(Excerpts from a dataset)

/-- CAL_SAVE_DONE: the record goes into the first empty slot, else into slot 0 of the erased sector, and the check words are written (R375);
what the storeroom finds wrong ends the save (R492). -/
def execCalSaveDone (r : SaveRead) (s : State) : Host.Outcome State Fault Refusal :=
  if s.x.store.op != some .calSave then .next s
  else
    let s := s.modStore fun v => { v with op := none }
    -- also where the sector is erased, the number follows the highest that it held
    let seq := match calNewest s.x.store.mem with
      | some (_, q) => q + 1
      | none => 1
    match calEmpty s.x.store.mem with
    | some k => .next (saveRecord s k seq r.prog)
    | none =>
      let t := eraseSector s 4 r.erase
      if notBlank r.erase || r.erase.uncorrectable then .next (saveFailed t)
      else .next (saveRecord t 0 seq r.prog)

/-! ### The ledger queue (R500, R501) -/

/-- A record enters the queue, or is dropped and counted (R501), as while the storeroom is fenced (R392). -/
def ledgerPut (s : State) (r : LedgerRec) : State :=
  if s.x.store.queue.length < 16 && !s.isFenced .store then s.modStore fun v => { v with queue := v.queue ++ [r] }
  else (s.modStore fun v => { v with lost := satInc 255 v.lost }).evt 0xC0 1

/-- A 32-bit total; one past the range is free (log entry 4). -/
def total32 (n : Nat) : Nat := if n < 4294967296 then n else (Config.overflow n).toNat % 4294967296

/-- An append takes effect: COUNTERS and TEMPHIST are filled in by the device (R501). -/
def ledgerAppend (s : State) : State :=
  let kind := LG_KIND_KIND s
  let sub := LG_KIND_SUB s
  let pay := (List.range 7).map fun i => s.reg (addr 0xC0 (0x21 + i))
  let p : BPort := ⟨sub % 4, by omega⟩
  let v := s.x.store.ports[p]
  if kind == 2 && sub < 4 then
    let v := { v with
      eIn := total32 (v.eIn + pair32 pay 0), eOut := total32 (v.eOut + pair32 pay 2)
      cycles := (fitU (v.cycles + (pay.getD 4 0).toNat)).toNat }
    let s := s.modStore fun t => { t with ports := upd t.ports p v }
    ledgerPut s { kind := kind, sub := sub, tick := s.x.tick.num, pay :=
      [word v.eIn, word (v.eIn / 65536), word v.eOut, word (v.eOut / 65536), word v.cycles, pay.getD 5 0, pay.getD 6 0] }
  else if kind == 3 && sub < 4 then
    let s := s.modStore fun t => { t with ports := upd t.ports p { v with minutes := Vector.replicate 7 0 } }
    ledgerPut s { kind := kind, sub := sub, tick := s.x.tick.num, pay := v.minutes.toList.map word }
  else ledgerPut s { kind := kind, sub := sub, tick := s.x.tick.num, pay := pay }

/-- LEDGER_APPEND: LG_CTRL.APPEND = 1 takes effect. -/
def execLedgerAppend (s : State) : Host.Outcome State Fault Refusal :=
  if !(hostLive s) then .next s else .next (ledgerAppend s)

/-- The bin of a temperature in 0.1 C (R500). -/
def tempBin (t : Int) : Fin 7 :=
  if t < 0 then 0 else if t < 100 then 1 else if t < 200 then 2 else if t < 300 then 3 else if t < 400 then 4
  else if t < 500 then 5 else 6

/-- The device's minute counts: each minute of 25,000,000 ticks counts for the temperature at its end (DESIGN CHOICE, log
entry 26). -/
def ledgerMinute (s : State) : State :=
  if s.x.store.minute + 1 < 25000000 then s.modStore fun v => { v with minute := v.minute + 1 }
  else
    let s := s.modStore fun v => { v with minute := 0 }
    forAll (n := 4) s fun s p =>
      match bpTemp s p with
      | none => s
      | some t =>
        s.modStore fun v =>
          let q := v.ports[p]
          let b := tempBin t
          { v with ports := upd v.ports p { q with minutes := upd q.minutes b ((fitU (q.minutes[b] + 1)).toNat) } }

/-! ### The larder's commands (R503, R504) -/

/-- LAR_CTRL.ARM = 1 takes effect (R503). -/
def larderArm (s : State) : State :=
  match s.x.larder.state with
  | .off => if LAR_CFG_EN s then s.modLar larArm else s
  | .frozen => s.modLar larArm
  | _ => s

/-- LARDER_ARM. -/
def execLarderArm (s : State) : Host.Outcome State Fault Refusal := .next (larderArm s)
/-- LARDER_FORCE: LAR_CTRL.FORCE = 1 takes effect (R503). -/
def execLarderForce (s : State) : Host.Outcome State Fault Refusal := .next (larderTrigger s 4 0)

/-- LAR_CTRL.FLUSH = 1 takes effect: a frozen window is flushed; a fenced storeroom ends it at once (R392, R503). -/
def larderFlush (s : State) : State :=
  match s.x.larder.state with
  | .frozen =>
    if s.isFenced .store then s.modLar fun l => { l with err := true }
    else s.modLar fun l => { l with state := .flush, prog := 0, flushed := false, err := false }
  | _ => s

/-- LARDER_FLUSH. -/
def execLarderFlush (s : State) : Host.Outcome State Fault Refusal := .next (larderFlush s)

/-- LARDER_FREEZE: the record of tick t + POST is written (R503). -/
def execLarderFreeze (s : State) : Host.Outcome State Fault Refusal :=
  let l := s.x.larder
  if l.state = .post && l.recorded && l.left == 0 then .next ((s.modLar fun l => { l with state := .frozen }).evt 0xC1 0)
  else .next s

/-- EN = 0 ends a flush: a page on its way is still programmed, and the next flush takes the slot after one that holds records (R493, R504). -/
def flushStop (s : State) : State :=
  let l := s.x.larder
  if l.state ≠ .flush then s
  else match s.x.store.op with
    | some (.flush j) => s.modStore fun v => { v with cut := some (flushWords (windowRec l j) (v.capSeq + 1)) }
    | _ => if l.prog = 0 then s else flushNext s

/-- EN in force moves the larder to OFF or ARMED at a cycle 0 (R503). -/
def larderBoundary (s : State) : State :=
  if !(LAR_CFG_EN s) then (flushStop s).modLar fun l => { l with state := .off }
  else if s.x.larder.state = .off then s.modLar larArm
  else s

end Sys2Proof.Machine
end

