/-- The published snapshot as a state: all a list reads (R311). -/
def seen (s : State) : State := asState s s.pub

/-- A word with one field changed. -/
def fieldPut (w : Word) (hi lo v : Nat) : Word := setBits w hi lo v

/-- A list writes a register unless it reads the value already. -/
def listPut (s : State) (c : ClerkIx) (page off : Nat) (w : Word) : State :=
  if clerkRead s page off == w then s else ckWrite s c page off w

/-! ### CK0, the source list (R187-R194, R203) -/

/-- Is a source good at this pass: in window and not switched off (R188)? -/
def srcGood (v : State) (i : Src) : Bool := inWindow v i && !v.x.src[i].ovOff

/-- The tick count of each source's first good pass. -/
def goodSince (v : State) (now : Nat) (old : Vector (Option Nat) 4) : Vector (Option Nat) 4 :=
  tab fun (i : Src) => if srcGood v i then some (old[i].getD now) else none

/-- Is a source qualified (R188)? -/
def srcQual (s : State) (v : State) (i : Src) : Bool :=
  SRCs_CFG_USE v i && srcGood v i && (match (s.cp.clerks[(0 : ClerkIx)]).fact.good[i] with
    | some k => k + SRC_QUAL_QUAL v * 256 ≤ s.x.tick.count
    | none => false)

/-- The target of a node (R189). -/
def srcTarget (s v : State) (k : Fin 2) : Option Src :=
  ((List.finRange 4).filter fun (i : Src) => srcNode v i == k && srcQual s v i).foldl (fun (a : Option Src) i => match a with
    | none => some i
    | some b => if SRCs_CFG_PRIO v i < SRCs_CFG_PRIO v b then some i else a) none

/-- What the source list decides for a node at a pass: the EN bits, the active source, the plan. -/
structure NodePass where
  en : Nat
  act : Option Src
  plan : Option SwPlan
  deriving DecidableEq, Repr

/-- An EN bit set or cleared. -/
def enBit (en : Nat) (i : Src) (b : Bool) : Nat := (setBit (word en) i.val b).toNat

/-- The node without an active source takes its target, if there is one (R190). -/
def nodeTake (r : NodePass) (t : Option Src) : NodePass :=
  match t with
  | some i => { en := enBit r.en i true, act := some i, plan := none }
  | none => { r with act := none, plan := none }

/-- A planned switch that is running (R191). It is given up when one of its sources is lost (log entry 38). While its first write is not in
force, undone by the host or rejected (R20, R194), the list writes it again and the time starts anew (DEDUCED, log entry 118). -/
def nodePlan (s v : State) (r : NodePass) (p : SwPlan) (t : Option Src) : NodePass :=
  let now := s.x.tick.count
  if p.mbb then
    if !(srcQual s v p.old) then nodeTake { r with en := enBit r.en p.old false } t
    else if !(srcQual s v p.new) then { r with en := enBit r.en p.new false, plan := none }
    else if !(nbit (SRC_CTRL_EN v) p.new) then { r with en := enBit r.en p.new true, plan := some { p with since := clerkDue s } }
    else if p.since + SRC_OVL_OVL v ≤ now then { en := enBit r.en p.old false, act := some p.new, plan := none }
    else r
  else if !(srcQual s v p.new) then nodeTake r t
  else if nbit (SRC_CTRL_EN v) p.old then { r with en := enBit r.en p.old false, plan := some { p with since := clerkDue s } }
  else if p.since + SRC_GAP_GAP v ≤ now then { en := enBit r.en p.new true, act := some p.new, plan := none }
  else r

/-- A node at a pass (R189-R192). A source whose EN the host has cleared is active no more (R194: the list may undo the change; DEDUCED,
log entry 118). -/
def nodePass (s v : State) (k : Fin 2) (r : NodePass) : NodePass :=
  let t := srcTarget s v k
  match r.plan with
  | some p => nodePlan s v r p t
  | none =>
    match r.act with
    | none => nodeTake r t
    | some x =>
      if !(srcQual s v x) then nodeTake { r with en := enBit r.en x false } t
      else if !(nbit (SRC_CTRL_EN v) x) then nodeTake r t
      else match t with
        | none => r
        | some t =>
          if !(SRC_PP_REVERT v) || SRCs_CFG_PRIO v x ≤ SRCs_CFG_PRIO v t then r
          else
            let near := (v.x.src[x].v : Int) - (v.x.src[t].v : Int)
            let since := clerkDue s
            if near.natAbs ≤ SRC_DV v && inWindow v x && inWindow v t then
              { r with en := enBit r.en t true, plan := some ⟨x, t, true, since⟩ }
            else if inWindow v x && !(SRC_RIDE_EN v && (List.finRange 8).any (rideEligible v)) then r
            else { en := enBit r.en x false, act := none, plan := some ⟨x, t, false, since⟩ }

/-- The limit of a source that becomes active is written for its node (R193). -/
def limitPut (s v : State) (c : ClerkIx) (old new : Option Src) (off : Nat) : State :=
  match new with
  | some i => if old != new && SRCs_ILIM v i != 0 then ckWrite s c 0x30 off (word (SRCs_ILIM v i)) else s
  | none => s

→ **Exercise**: Look above for the line with "let since := clerkDue s" and the line with "x false, act", and reproduce exactly those two lines plus every line between, nothing more.

→ **Solution to this exercise**:
            let since := clerkDue s
            if near.natAbs ≤ SRC_DV v && inWindow v x && inWindow v t then
              { r with en := enBit r.en t true, plan := some ⟨x, t, true, since⟩ }
            else if inWindow v x && !(SRC_RIDE_EN v && (List.finRange 8).any (rideEligible v)) then r
            else { en := enBit r.en x false, act := none, plan := some ⟨x, t, false, since⟩ }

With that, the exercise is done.